В течение следующих месяцев мама периодически впадала в эти мрачные грезы. Эмили игнорировала все, что происходило с мамой, а папа относился к этому со все растущей нетерпимостью и все больше времени проводил вдали от дома. Но когда он возвращался, от него несло виски или бренди, его глаза были налиты кровью и полны такого гнева, возможно, из-за неудач в бизнесе, что я даже не пыталась пожаловаться. Иногда мама выходила к обеду, особенно, когда папы не было дома, но чаще оставалась у себя в комнате. Обычно, если за столом сидели только мы с Эмили, я старалась побыстрей поесть и уйти. Потом Эмили перестала обращать внимание на это. Папа оставлял очень четкие и подробные инструкции о том, как должны содержать дом, когда он уезжает.
– Эмили, – объявил он однажды вечером за обедом, – ты самая умная, возможно, даже умнее, чем твоя мама сейчас, – добавил он. – Если я уезжаю, а твоей маме становится хуже, главной становится Эмили, и ты должна относиться к ней с тем же уважением и покорностью, как и ко мне.

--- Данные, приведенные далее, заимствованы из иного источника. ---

-- ==== Sys2Proof/WellFormed.lean ====
section
/-! DEFINITION. Which terms of `Instr` are commands that decode accepts. Register classes and field widths are in the types
of the operands; the one check left is BINV's two register ranges (R105). -/

namespace Sys2Proof

/-- A BINV range of `n1 + 1` registers from `first` stays within V0..V31 (R105). -/
def rangeFits (first : VReg) (n1 : Fin 32) : Bool := first.val + (n1.val + 1) ≤ 32

/-- The operand checks of R105 that a term of `Instr` can still fail. -/
def WellFormed : Instr → Bool
  | .nop => true
  | .mov _ _ => true
  | .madd _ _ _ => true
  | .msub _ _ _ => true
  | .mred _ _ => true
  | .minv _ _ _ => true
  | .binv rd ra n1 _ => rangeFits ra n1 && rangeFits rd n1
  | .mctx _ => true
  | .mmul _ _ _ => true
  | .mtom _ _ => true
  | .mfrom _ _ => true
  | .mexp _ _ _ => true
  | .pmov _ _ => true
  | .pdbl _ _ => true
  | .pmadd _ _ _ => true
  | .pmdadd _ _ _ => true
  | .pneg _ _ => true
  | .ptoj _ _ => true
  | .ptoa _ _ => true
  | .ptom _ _ => true
  | .pfrom _ _ => true
  | .naf _ _ => true
  | .ptab _ _ => true
  | .smul _ _ _ _ => true

end Sys2Proof
end

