-- ==== Sys2Proof/Machine/Ops.lean ====
section
/-! DEFINITION. The named operations over the state: reading and writing each register file, the issue and the completion of
a command (R116, R119), the ending of a command with an error, which is what MMC has in place of an exception (R300, R307),
and reset (R340, R341). -/

namespace Sys2Proof.Machine

/-! ### Registers -/

/-- The contents of value register `i` (R31). -/
def State.getV (s : State) (i : VReg) : Value := s.v[i.val]

/-- The number value register `i` holds: all 128 digits count (R33). -/
def State.valV (s : State) (i : VReg) : Nat := (s.getV i).toNat

/-- `V[i] <- x` with the register's contents given (R14). -/
def State.putV (s : State) (i : VReg) (x : Value) : State := { s with v := s.v.set i.val x }

/-- `V[i] <- n` with a number given; every number a command writes is below 2^4096 (R137). -/
def State.setV (s : State) (i : VReg) (n : Nat) : State := s.putV i (BitVec.ofNat 4096 n)

/-- The register `k` places after `first`, as BINV counts them (R155). It is taken modulo 32, which decode never makes use
of: a range past V31 is E_OPERAND (R105). -/
def regPlus (first : VReg) (k : Nat) : VReg := ⟨(first.val + k) % 32, Nat.mod_lt _ (by decide)⟩

/-- The numbers in the `n` registers from `first` (R155). -/
def State.valRange (s : State) (first : VReg) : (n : Nat) → List Nat
  | 0 => []
  | n + 1 => s.valRange first n ++ [s.valV (regPlus first n)]

/-- The registers from `first + k` on, written with `ys` in order (R155). -/
def State.setRange (s : State) (first : VReg) : (k : Nat) → (ys : List Nat) → State
  | _, [] => s
  | k, y :: ys => (s.setV (regPlus first k) y).setRange first (k + 1) ys

/-- The record in point register `i` (R14, R34). -/
def State.getPT (s : State) (i : PReg) : Point := s.pt[i.val]

/-- `PT[i] <- P`, every field (R14). -/
def State.setPT (s : State) (i : PReg) (p : Point) : State := { s with pt := s.pt.set i.val p }

/-- `TBL[j]` (R14, R38). -/
def State.getTbl (s : State) (j : Fin 16) : TblEntry := s.tbl[j.val]

/-- `NAF[j]` (R14, R39). -/
def State.getNaf (s : State) (j : Fin 4097) : Word := s.naf[j.val]

/-- The vector `old` with its first entries replaced by `new`, as far as there is room. -/
def overwrite {α : Type} {n : Nat} (old : Vector α n) (new : List α) : Vector α n :=
  ⟨((new ++ old.toList.drop new.length).take n).toArray, by simp; omega⟩

/-- `TBL[0..] <- T`: the entries past the list's end are left unchanged (R266, R274). -/
def State.setTbl (s : State) (t : List TblEntry) : State := { s with tbl := overwrite s.tbl t }

/-- The NAF buffer's new contents: `NAF[j] <- sext_32(d_j)` for the digits, `NAFLEN <- L`, and the entries from L on left
unchanged (R262). -/
def State.setNaf (s : State) (ds : List Int) : State :=
  { s with naf := overwrite s.naf (ds.map (BitVec.ofInt 32)), nafLen := BitVec.ofNat 13 ds.length }

/-- `CTX <- c` (R170). -/
def State.setCtx (s : State) (c : Ctx) : State := { s with ctx := c }

/-- The numbers of the context and of CURVE.AZERO for the arithmetic of a command (R200, R205). -/
def State.field (s : State) : FieldCtx := s.ctx.field s.azero

/-- p = CTX.M as a number (R200). -/
def State.modulus (s : State) : Nat := s.ctx.m.toNat

/-! ### The life of a command -/

/-- STATUS.BUSY: a command is in flight (R45, R110). -/
def State.busy (s : State) : Bool := s.inFlight.isSome

/-- Issue of the word `c`: INFLIGHT holds it, BUSY is 1, and DONE, ERR and ERRCODE are cleared (R116). HAZ and CTRL stay. -/
def State.issue (s : State) (c : Word) : State :=
  { s with inFlight := some c, done := false, err := false, errCode := 0 }

/-- The completion step of a command that succeeded, its writes already made: ERRCODE is 0, DONE is 1, BUSY is 0 (R119). -/
def State.completeOk (s : State) : State := { s with errCode := 0, done := true, inFlight := none }

/-- The code of an error in STATUS.ERRCODE (R301). -/
def CmdError.code : CmdError → BitVec 4
  | .illegal => 1
  | .operand => 2
  | .noctx => 3
  | .ptstate => 4
  | .range => 5
  | .modulus => 6
  | .width => 7
  | .noinv => 8

/-- The completion step of a command that raised `e`: ERR is 1, ERRCODE is its code, DONE is 1, BUSY is 0, and nothing else
changes (R119, R300). -/
def State.completeErr (s : State) (e : CmdError) : State :=
  { s with err := true, errCode := CmdError.code e, done := true, inFlight := none }

/-- A command that succeeds with its writes made in `s`. -/
def succeed (s : State) : Host.Outcome State Fault Refusal := .next s.completeOk

/-- `raise E_X`: the one way a command ends with an error (R15, R300). MMC takes no trap: nothing is saved and there is no
handler address (R307). -/
def raise (e : CmdError) (s : State) : Host.Outcome State Fault Refusal := .next (s.completeErr e)

/-! ### Acknowledgement: what MMC has in place of a return (R308) -/

/-- A write of `w` to STATUS: a 1 in bit 1 clears DONE, a 1 in bit 2 clears ERR and ERRCODE, a 1 in bit 3 clears HAZ, and
every other bit is ignored (R46). -/
def State.ackStatus (s : State) (w : Word) : State :=
  { s with
    done := s.done && !w.getLsbD 1
    err := s.err && !w.getLsbD 2
    errCode := if w.getLsbD 2 then 0 else s.errCode
    haz := s.haz && !w.getLsbD 3 }

/-! ### Reset -/

/-- A point register after a reset: every word unspecified (R57). -/
def freePoint (n : Nat) (i : PReg) : Point :=
  let flags := Config.unspecified 3 n (.ptFlags i)
  { x := Config.unspecified 4096 n (.ptX i), y := Config.unspecified 4096 n (.ptY i),
    z := Config.unspecified 4096 n (.ptZ i),
    inf := flags.getLsbD 0, aff := flags.getLsbD 1, mont := flags.getLsbD 2 }

/-- A table entry after a reset: every word unspecified (R57). -/
def freeTblEntry (n : Nat) (j : Fin 16) : TblEntry :=
  let flags := Config.unspecified 3 n (.tblFlags j)
  { x := Config.unspecified 4096 n (.tblX j), y := Config.unspecified 4096 n (.tblY j),
    inf := flags.getLsbD 0, aff := flags.getLsbD 1, mont := flags.getLsbD 2 }

/-- The context after a reset: VALID = 0 and the other fields unspecified (R57, R342). -/
def freeCtx (n : Nat) : Ctx :=
  { valid := false, m := Config.unspecified 4096 n .ctxM, s := Config.unspecified 8 n .ctxS,
    mp := Config.unspecified 32 n .ctxMP, r1 := Config.unspecified 4096 n .ctxR1,
    r2 := Config.unspecified 4096 n .ctxR2, r3 := Config.unspecified 4096 n .ctxR3 }

/-- The vector of the values of `g`. -/
def tabulate {α : Type} {n : Nat} (g : Fin n → α) : Vector α n := ⟨(List.ofFn g).toArray, by simp⟩

/-- The state change of both resets (R57, R340, R341): the control state takes the values of R57, no command is in flight,
and every data word takes an unspecified value, one fixed value per word until something writes it (R58, R342). -/
def State.applyReset (s : State) : State :=
  { s with
    v := tabulate fun i => Config.unspecified 4096 s.draws (.vReg i)
    pt := tabulate (freePoint s.draws)
    tbl := tabulate (freeTblEntry s.draws)
    naf := tabulate fun j => Config.unspecified 32 s.draws (.nafDigit j)
    nafLen := 0
    ctx := freeCtx s.draws
    ie := false
    done := false
    err := false
    haz := false
    errCode := 0
    azero := false
    ord := 0
    inFlight := none
    draws := s.draws + 1 }

end Sys2Proof.Machine
end

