-- ==== Sys2Proof/Machine/Scalar.lean ====
section
/-! DEFINITION. The scalar commands: NAF, PTAB, SMUL (44_scalar.md). -/

namespace Sys2Proof.Machine

/-- The supported window widths, 2..6 (R9, R261). -/
def widthOk (w : Nat) : Bool := decide (Config.wMin ≤ w) && decide (w ≤ Config.wMax)

/-- NAF: the digits of wNAF(V[ra], w) into the NAF buffer; E_WIDTH outside 2..6 (R261, R262). -/
def execNaf (ra : VReg) (w : Fin 16) (s : State) : Host.Outcome State Fault Refusal :=
  if !widthOk w.val then raise .width s else succeed (s.setNaf (wnaf (s.valV ra) w.val))

/-- The chain J[i] = JADD(J[i−1], D) for `n` entries from `j` on (R265). -/
def oddChain (f : FieldCtx) (d : Point) : (n : Nat) → (j : Point) → List Point
  | 0, _ => []
  | n + 1, j => j :: oddChain f d n (jacAdd f j d)

/-- `toA` of every point of a list; none (E_NOINV) if one of them has none (R265). -/
def toAAll (f : FieldCtx) : List Point → Option (List Point)
  | [] => some []
  | q :: qs =>
    match toA f q, toAAll f qs with
    | some p, some ps => some (p :: ps)
    | _, _ => none

/-- The entries 1..n−1 of `TABLE(P, w)` in Jacobian form, for a finite P: 3P, 5P, … (R265). -/
def tableChain (f : FieldCtx) (p : Point) (n : Nat) : List Point :=
  let j0 := toJ f p
  let d := dbl f j0
  oddChain f d (n - 1) (jacAdd f j0 d)

/-- `TABLE(P, w)`: the odd multiples P, 3P, …, in affine Montgomery form; none stands for E_NOINV (R265). -/
def table (f : FieldCtx) (p : Point) (w : Nat) : Option (List Point) :=
  let n := 2 ^ (w - 2)
  if p.inf then some (List.replicate n (infPoint true true))
  else
    match toAAll f (tableChain f p n) with
    | none => none
    | some ts => some (affine true p.x.toNat p.y.toNat :: ts)

/-- A table entry: X, Y and the three flags of an affine point (R38, R266). -/
def Point.toTblEntry (p : Point) : TblEntry := { x := p.x, y := p.y, inf := p.inf, aff := p.aff, mont := p.mont }

/-- PTAB: TABLE(PT[ra], w) into TBL[0..2^(w−2)−1]; the checks in the order of R304 (R266). -/
def execPtab (ra : PReg) (w : Fin 16) (s : State) : Host.Outcome State Fault Refusal :=
  needPoint s .affineMont (s.getPT ra)
    (if !widthOk w.val then raise .width s
     else
       match table s.field (s.getPT ra) w.val with
       | none => raise .noinv s
       | some t => succeed (s.setTbl (t.map Point.toTblEntry)))

/-- SMUL's window width: 5 if bitlen(CTX.M) ≤ 192, else 6 (R264). -/
def windowWidth (m : Nat) : Nat := if bitLen m ≤ 192 then 5 else 6

/-- The table entry that the digit magnitude `k` selects, T[k div 2] (R268). The default is never taken: a digit of
wNAF(k, w) is below 2^(w−1), and T has 2^(w−2) entries (R263). -/
def tableEntry (t : List Point) (k : Nat) : Point := t.getD (k / 2) (infPoint true true)

/-- One round of SCAN: Q becomes 2Q + d·P (R272). -/
def scanStep (f : FieldCtx) (t : List Point) (d : Int) (q : Point) : Point :=
  if d = 0 then dbl f q
  else if 0 < d then mixedDoubleAdd f q (tableEntry t d.toNat)
  else mixedDoubleAdd f q (negPoint f (tableEntry t (-d).toNat))

/-- `SCAN(T, d, L)`: the digits from the most significant, the last of the list, to the least (R272). -/
def scan (f : FieldCtx) (t : List Point) : (ds : List Int) → Point
  | [] => infPoint false true
  | d :: ds => scanStep f t d (scan f t ds)

/-- What a successful SMUL past its early result writes: the table, the NAF digits and the result (R271, R274). -/
structure SmulResult where
  tbl : List Point
  digits : List Int
  point : Point
  deriving DecidableEq, Repr

/-- The computation of SMUL from an affine, finite P and a scalar k > 0; none stands for E_NOINV (R271). -/
def smul (f : FieldCtx) (p : Point) (k : Nat) (mont : Bool) : Option SmulResult :=
  let w := windowWidth f.p
  match table f (if p.mont then p else tom f p) w with
  | none => none
  | some t =>
    let ds := wnaf k w
    match toA f (scan f t ds) with
    | none => none
    | some r => some { tbl := t, digits := ds, point := if mont then r else fromm f r }

/-- SMUL: the checks, the early result and the effects in the order of R270 (R271, R274). -/
def execSmul (rd ra : PReg) (rb : VReg) (mont : Bool) (s : State) : Host.Outcome State Fault Refusal :=
  needPoint s .affine (s.getPT ra)
    (if (s.getPT ra).inf ∨ s.valV rb = 0 then succeedPoint s rd (infPoint true mont)
     else if s.valV s.ord ≤ s.valV rb then raise .range s
     else
       match smul s.field (s.getPT ra) (s.valV rb) mont with
       | none => raise .noinv s
       | some r => succeedPoint ((s.setTbl (r.tbl.map Point.toTblEntry)).setNaf r.digits) rd r.point)

end Sys2Proof.Machine
end

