/-! ## Modular commands (40_modular.md) -/

/-- R130, R131: NOP and MOV complete in every state: NOP changes nothing but STATUS, and MOV copies all 128 digits. -/
def Obligations.NopAndMovComplete : Prop :=
  (∀ s : State, ∃ t, exec .nop s = .next t ∧ WroteOnlyV s t (fun _ => False)) ∧
  (∀ (rd ra : VReg) (s : State), ∃ t, exec (.mov rd ra) s = .next t ∧ t.getV rd = s.getV ra ∧
    WroteOnlyV s t (fun r => r = rd))

/-- R132: MADD's checks in order, and its sum modulo m. -/
def Obligations.MaddAddsModulo : Prop :=
  ∀ (rd ra rb : VReg) (s : State),
    (s.ctx.valid = false → exec (.madd rd ra rb) s = raise .noctx s) ∧
    (s.ctx.valid = true → s.modulus ≤ s.valV ra ∨ s.modulus ≤ s.valV rb →
      exec (.madd rd ra rb) s = raise .range s) ∧
    (s.ctx.valid = true → s.valV ra < s.modulus → s.valV rb < s.modulus →
      ∃ t, exec (.madd rd ra rb) s = .next t ∧ t.valV rd = (s.valV ra + s.valV rb) % s.modulus ∧
        WroteOnlyV s t (fun r => r = rd))

/-- R133: MSUB's checks in order, and its difference as the least non-negative residue modulo m. -/
def Obligations.MsubSubtractsModulo : Prop :=
  ∀ (rd ra rb : VReg) (s : State),
    (s.ctx.valid = false → exec (.msub rd ra rb) s = raise .noctx s) ∧
    (s.ctx.valid = true → s.modulus ≤ s.valV ra ∨ s.modulus ≤ s.valV rb →
      exec (.msub rd ra rb) s = raise .range s) ∧
    (s.ctx.valid = true → s.valV ra < s.modulus → s.valV rb < s.modulus →
      ∃ t, exec (.msub rd ra rb) s = .next t ∧
        (t.valV rd : Int) = ((s.valV ra : Int) - (s.valV rb : Int)) % (s.modulus : Int) ∧
        WroteOnlyV s t (fun r => r = rd))

/-- R134: MRED reduces any value modulo CTX.M. A modulus above 0 is what every context has (R170). -/
def Obligations.MredReducesAnyValue : Prop :=
  ∀ (rd ra : VReg) (s : State),
    (s.ctx.valid = false → exec (.mred rd ra) s = raise .noctx s) ∧
    (s.ctx.valid = true →
      ∃ t, exec (.mred rd ra) s = .next t ∧ t.valV rd = s.valV ra % s.modulus ∧ WroteOnlyV s t (fun r => r = rd))

/-! ## Inverse commands (41_inverse.md) -/

/-- R152: MINV's checks in order, and its result: the unique inverse in 1..n−1. -/
def Obligations.MinvGivesTheInverse : Prop :=
  ∀ (rd ra rb : VReg) (s : State),
    (s.valV rb < 2 → exec (.minv rd ra rb) s = raise .modulus s) ∧
    (2 ≤ s.valV rb → Nat.gcd (s.valV ra) (s.valV rb) ≠ 1 → exec (.minv rd ra rb) s = raise .noinv s) ∧
    (2 ≤ s.valV rb → Nat.gcd (s.valV ra) (s.valV rb) = 1 →
      ∃ t, exec (.minv rd ra rb) s = .next t ∧ 1 ≤ t.valV rd ∧ t.valV rd < s.valV rb ∧
        s.valV ra * t.valV rd % s.valV rb = 1 ∧ WroteOnlyV s t (fun r => r = rd))

/-- R155: BINV's checks in order, and its outputs: for M = 0 the inverse of each input, for M = 1 the inverse times R². The first
clause is the model's choice (assumption log 11): no word decodes to a command whose range runs past V31, since decode raises
E_OPERAND for it (R105), and `exec` of such a command raises that error too. -/
def Obligations.BinvInvertsEveryInput : Prop :=
  ∀ (rd ra : VReg) (n1 : Fin 32) (mont : Bool) (s : State),
    let x : Nat → Nat := fun k => s.valV (regPlus ra k)
    (WellFormed (.binv rd ra n1 mont) = false → exec (.binv rd ra n1 mont) s = raise .operand s) ∧
    (WellFormed (.binv rd ra n1 mont) = true → s.ctx.valid = false → exec (.binv rd ra n1 mont) s = raise .noctx s) ∧
    (WellFormed (.binv rd ra n1 mont) = true → s.ctx.valid = true → (∃ k ≤ n1.val, s.modulus ≤ x k) →
      exec (.binv rd ra n1 mont) s = raise .range s) ∧
    (WellFormed (.binv rd ra n1 mont) = true → s.ctx.valid = true → (∀ k ≤ n1.val, x k < s.modulus) →
      (∃ k ≤ n1.val, Nat.gcd (x k) s.modulus ≠ 1) → exec (.binv rd ra n1 mont) s = raise .noinv s) ∧
    (WellFormed (.binv rd ra n1 mont) = true → s.ctx.valid = true → s.ctx.Sound →
      (∀ k ≤ n1.val, x k < s.modulus ∧ Nat.gcd (x k) s.modulus = 1) →
      ∃ t, exec (.binv rd ra n1 mont) s = .next t ∧
        (∀ k ≤ n1.val,
          t.valV (regPlus rd k) < s.modulus ∧
          x k * t.valV (regPlus rd k) % s.modulus =
            if mont then radix s.ctx.s.toNat ^ 2 % s.modulus else 1) ∧
        WroteOnlyV s t (fun r => rd.val ≤ r.val ∧ r.val ≤ rd.val + n1.val))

Понятно, Лилиан?
– Да, папа.
– То же самое – и для слуг, и они знают. Я полагаю, что все будут следовать тем правилам и выполнять те же обязанности, что и при мне. Выполняй свою работу, молись и веди себя достойно.
Эмили, как губка впитывала эти новые обязанности, дающие ей дополнительно силу и власть. И теперь, когда мама была в состоянии безумья, а папа в очередной поездке, которые в последнее время участились, Эмили обходила весь дом, заставляя горничных переделывать большую часть того, что они сделали, нагружая бедного Генри одной работой за другой. Однажды вечером перед обедом, когда папа был в отъезде, а мама закрылась в своей комнате, я попросила Эмили относиться ко всем хоть немного с сочувствием.